Around It, So Here’s How

By John McCauley, Product Specialist, Ophir Photonics

There are many applications for lasers in the world today with even more on

the horizon. In order to apply a laser to an industrial process, medical

therapy or communications technology it is usually necessary to modify the

laser beam to achieve the desired results. Laser beam measurement tools

make this possible. In this article we will discuss how to match an

appropriate laser beam profiling technique to a laser application. The topics

will include building an aligned optical system, collimation and focusing, high

power laser quality measurements and proper attenuation techniques for

making accurate laser measurements.

Building an Aligned Optical System

Many laser applications are based on a system that includes a laser with

associated optics to deliver a laser beam of known size and position to do

something. Examples of these are as diverse as laser printers and marking

machines, laser range finder, LIDAR or military targeting systems, and laser

projection systems for movie theatres. What all of these have in common is

the need to put a beam of a certain size at a certain place in space. Using a

beam profiler allows this to be done quickly and efficiently — simply place

the profiler where the beam is to be aimed and measure the size and position.

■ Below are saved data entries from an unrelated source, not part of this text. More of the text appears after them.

-- ==== Sys2Proof/Laws/State.lean ====
section
/-!
SUPPORT. What each named update of the state leaves alone, field by field.
-/
namespace Sys2Proof.Machine

/-! ## State.updCtx -/

@[simp] theorem updCtx_inputs (s : State) (c : Nat) (f : Ctx → Ctx) : (s.updCtx c f).inputs = s.inputs := rfl
@[simp] theorem updCtx_sched (s : State) (c : Nat) (f : Ctx → Ctx) : (s.updCtx c f).sched = s.sched := rfl
@[simp] theorem updCtx_fresh (s : State) (c : Nat) (f : Ctx → Ctx) : (s.updCtx c f).fresh = s.fresh := rfl
@[simp] theorem updCtx_tick (s : State) (c : Nat) (f : Ctx → Ctx) : (s.updCtx c f).tick = s.tick := rfl
@[simp] theorem updCtx_ns (s : State) (c : Nat) (f : Ctx → Ctx) : (s.updCtx c f).ns = s.ns := rfl
@[simp] theorem updCtx_issue (s : State) (c : Nat) (f : Ctx → Ctx) : (s.updCtx c f).issue = s.issue := rfl
@[simp] theorem updCtx_mem (s : State) (c : Nat) (f : Ctx → Ctx) : (s.updCtx c f).mem = s.mem := rfl
@[simp] theorem updCtx_ecc (s : State) (c : Nat) (f : Ctx → Ctx) : (s.updCtx c f).ecc = s.ecc := rfl
@[simp] theorem updCtx_hostMem (s : State) (c : Nat) (f : Ctx → Ctx) : (s.updCtx c f).hostMem = s.hostMem := rfl
@[simp] theorem updCtx_booted (s : State) (c : Nat) (f : Ctx → Ctx) : (s.updCtx c f).booted = s.booted := rfl
@[simp] theorem updCtx_failedBoot (s : State) (c : Nat) (f : Ctx → Ctx) : (s.updCtx c f).failedBoot = s.failedBoot := rfl
@[simp] theorem updCtx_flash (s : State) (c : Nat) (f : Ctx → Ctx) : (s.updCtx c f).flash = s.flash := rfl
@[simp] theorem updCtx_records (s : State) (c : Nat) (f : Ctx → Ctx) : (s.updCtx c f).records = s.records := rfl
@[simp] theorem updCtx_update (s : State) (c : Nat) (f : Ctx → Ctx) : (s.updCtx c f).update = s.update := rfl
@[simp] theorem updCtx_handover (s : State) (c : Nat) (f : Ctx → Ctx) : (s.updCtx c f).handover = s.handover := rfl
@[simp] theorem updCtx_running (s : State) (c : Nat) (f : Ctx → Ctx) : (s.updCtx c f).running = s.running := rfl
@[simp] theorem updCtx_rootBlock (s : State) (c : Nat) (f : Ctx → Ctx) : (s.updCtx c f).rootBlock = s.rootBlock := rfl
@[simp] theorem updCtx_signing (s : State) (c : Nat) (f : Ctx → Ctx) : (s.updCtx c f).signing = s.signing := rfl
@[simp] theorem updCtx_signs (s : State) (c : Nat) (f : Ctx → Ctx) : (s.updCtx c f).signs = s.signs := rfl
@[simp] theorem updCtx_heldTeardowns (s : State) (c : Nat) (f : Ctx → Ctx) : (s.updCtx c f).heldTeardowns = s.heldTeardowns := rfl
@[simp] theorem updCtx_heldResets (s : State) (c : Nat) (f : Ctx → Ctx) : (s.updCtx c f).heldResets = s.heldResets := rfl
@[simp] theorem updCtx_unplugged (s : State) (c : Nat) (f : Ctx → Ctx) : (s.updCtx c f).unplugged = s.unplugged := rfl
@[simp] theorem updCtx_measured (s : State) (c : Nat) (f : Ctx → Ctx) : (s.updCtx c f).measured = s.measured := rfl
@[simp] theorem updCtx_attachedEver (s : State) (c : Nat) (f : Ctx → Ctx) : (s.updCtx c f).attachedEver = s.attachedEver := rfl
@[simp] theorem updCtx_debuggers (s : State) (c : Nat) (f : Ctx → Ctx) : (s.updCtx c f).debuggers = s.debuggers := rfl
@[simp] theorem updCtx_gated (s : State) (c : Nat) (f : Ctx → Ctx) : (s.updCtx c f).gated = s.gated := rfl
@[simp] theorem updCtx_wakeFilter (s : State) (c : Nat) (f : Ctx → Ctx) : (s.updCtx c f).wakeFilter = s.wakeFilter := rfl
@[simp] theorem updCtx_wakeHeld (s : State) (c : Nat) (f : Ctx → Ctx) : (s.updCtx c f).wakeHeld = s.wakeHeld := rfl
@[simp] theorem updCtx_wakeDropped (s : State) (c : Nat) (f : Ctx → Ctx) : (s.updCtx c f).wakeDropped = s.wakeDropped := rfl
@[simp] theorem updCtx_answers (s : State) (c : Nat) (f : Ctx → Ctx) : (s.updCtx c f).answers = s.answers := rfl
@[simp] theorem updCtx_notices (s : State) (c : Nat) (f : Ctx → Ctx) : (s.updCtx c f).notices = s.notices := rfl
@[simp] theorem updCtx_pcap (s : State) (c : Nat) (f : Ctx → Ctx) : (s.updCtx c f).pcap = s.pcap := rfl
@[simp] theorem updCtx_meter (s : State) (c : Nat) (f : Ctx → Ctx) : (s.updCtx c f).meter = s.meter := rfl
@[simp] theorem updCtx_dies (s : State) (c : Nat) (f : Ctx → Ctx) : (s.updCtx c f).dies = s.dies := rfl
@[simp] theorem updCtx_quarters (s : State) (c : Nat) (f : Ctx → Ctx) : (s.updCtx c f).quarters = s.quarters := rfl
@[simp] theorem updCtx_cores (s : State) (c : Nat) (f : Ctx → Ctx) : (s.updCtx c f).cores = s.cores := rfl
@[simp] theorem updCtx_launches (s : State) (c : Nat) (f : Ctx → Ctx) : (s.updCtx c f).launches = s.launches := rfl
@[simp] theorem updCtx_clusters (s : State) (c : Nat) (f : Ctx → Ctx) : (s.updCtx c f).clusters = s.clusters := rfl
@[simp] theorem updCtx_teams (s : State) (c : Nat) (f : Ctx → Ctx) : (s.updCtx c f).teams = s.teams := rfl
@[simp] theorem updCtx_killRecs (s : State) (c : Nat) (f : Ctx → Ctx) : (s.updCtx c f).killRecs = s.killRecs := rfl
@[simp] theorem updCtx_fwHeld (s : State) (c : Nat) (f : Ctx → Ctx) : (s.updCtx c f).fwHeld = s.fwHeld := rfl
@[simp] theorem updCtx_serial (s : State) (c : Nat) (f : Ctx → Ctx) : (s.updCtx c f).serial = s.serial := rfl
@[simp] theorem updCtx_objs (s : State) (c : Nat) (f : Ctx → Ctx) : (s.updCtx c f).objs = s.objs := rfl
@[simp] theorem updCtx_queues (s : State) (c : Nat) (f : Ctx → Ctx) : (s.updCtx c f).queues = s.queues := rfl
@[simp] theorem updCtx_taskqs (s : State) (c : Nat) (f : Ctx → Ctx) : (s.updCtx c f).taskqs = s.taskqs := rfl
@[simp] theorem updCtx_tenants (s : State) (c : Nat) (f : Ctx → Ctx) : (s.updCtx c f).tenants = s.tenants := rfl
@[simp] theorem updCtx_prqbase (s : State) (c : Nat) (f : Ctx → Ctx) : (s.updCtx c f).prqbase = s.prqbase := rfl
@[simp] theorem updCtx_prqwr (s : State) (c : Nat) (f : Ctx → Ctx) : (s.updCtx c f).prqwr = s.prqwr := rfl
@[simp] theorem updCtx_prqrd (s : State) (c : Nat) (f : Ctx → Ctx) : (s.updCtx c f).prqrd = s.prqrd := rfl
@[simp] theorem updCtx_prqHeld (s : State) (c : Nat) (f : Ctx → Ctx) : (s.updCtx c f).prqHeld = s.prqHeld := rfl
@[simp] theorem updCtx_pageReqs (s : State) (c : Nat) (f : Ctx → Ctx) : (s.updCtx c f).pageReqs = s.pageReqs := rfl
@[simp] theorem updCtx_frames (s : State) (c : Nat) (f : Ctx → Ctx) : (s.updCtx c f).frames = s.frames := rfl
@[simp] theorem updCtx_frameErr (s : State) (c : Nat) (f : Ctx → Ctx) : (s.updCtx c f).frameErr = s.frameErr := rfl
@[simp] theorem updCtx_sluiceEpoch (s : State) (c : Nat) (f : Ctx → Ctx) : (s.updCtx c f).sluiceEpoch = s.sluiceEpoch := rfl
@[simp] theorem updCtx_sluiceThresh (s : State) (c : Nat) (f : Ctx → Ctx) : (s.updCtx c f).sluiceThresh = s.sluiceThresh := rfl
@[simp] theorem updCtx_sluiceQmax (s : State) (c : Nat) (f : Ctx → Ctx) : (s.updCtx c f).sluiceQmax = s.sluiceQmax := rfl
@[simp] theorem updCtx_sluiceWater (s : State) (c : Nat) (f : Ctx → Ctx) : (s.updCtx c f).sluiceWater = s.sluiceWater := rfl
@[simp] theorem updCtx_sluiceMaxrepl (s : State) (c : Nat) (f : Ctx → Ctx) : (s.updCtx c f).sluiceMaxrepl = s.sluiceMaxrepl := rfl
@[simp] theorem updCtx_rangeInvs (s : State) (c : Nat) (f : Ctx → Ctx) : (s.updCtx c f).rangeInvs = s.rangeInvs := rfl
@[simp] theorem updCtx_migrations (s : State) (c : Nat) (f : Ctx → Ctx) : (s.updCtx c f).migrations = s.migrations := rfl
@[simp] theorem updCtx_ports (s : State) (c : Nat) (f : Ctx → Ctx) : (s.updCtx c f).ports = s.ports := rfl
@[simp] theorem updCtx_routes (s : State) (c : Nat) (f : Ctx → Ctx) : (s.updCtx c f).routes = s.routes := rfl
@[simp] theorem updCtx_txNext (s : State) (c : Nat) (f : Ctx → Ctx) : (s.updCtx c f).txNext = s.txNext := rfl
@[simp] theorem updCtx_sent (s : State) (c : Nat) (f : Ctx → Ctx) : (s.updCtx c f).sent = s.sent := rfl
@[simp] theorem updCtx_loopback (s : State) (c : Nat) (f : Ctx → Ctx) : (s.updCtx c f).loopback = s.loopback := rfl
@[simp] theorem updCtx_heldFrames (s : State) (c : Nat) (f : Ctx → Ctx) : (s.updCtx c f).heldFrames = s.heldFrames := rfl
@[simp] theorem updCtx_rx (s : State) (c : Nat) (f : Ctx → Ctx) : (s.updCtx c f).rx = s.rx := rfl
@[simp] theorem updCtx_remotes (s : State) (c : Nat) (f : Ctx → Ctx) : (s.updCtx c f).remotes = s.remotes := rfl
@[simp] theorem updCtx_taskAsks (s : State) (c : Nat) (f : Ctx → Ctx) : (s.updCtx c f).taskAsks = s.taskAsks := rfl
@[simp] theorem updCtx_nextTx (s : State) (c : Nat) (f : Ctx → Ctx) : (s.updCtx c f).nextTx = s.nextTx := rfl
@[simp] theorem updCtx_unreachable (s : State) (c : Nat) (f : Ctx → Ctx) : (s.updCtx c f).unreachable = s.unreachable := rfl
@[simp] theorem updCtx_detours (s : State) (c : Nat) (f : Ctx → Ctx) : (s.updCtx c f).detours = s.detours := rfl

These parameters can be adjusted with direct feedback from the profiler.

Beam profilers to do this can be either based on CCD or CMOS array or

scanning slit technology. Each has its advantages. Arrays will provide a true

two dimensional image of the beam and show any irregularities in power

distribution; scanning slits will provide an XY profile, but can measure much

smaller beams, as small as 10µm, and will require little or no attenuation or

adjustment to the profiler itself. In addition, the scan plane of the slit

profiler is very well known, allowing the z-location of a beam waist to be

located very accurately. Both camera and slit profilers can determine the x-y

position of the beam in space to less than a µm.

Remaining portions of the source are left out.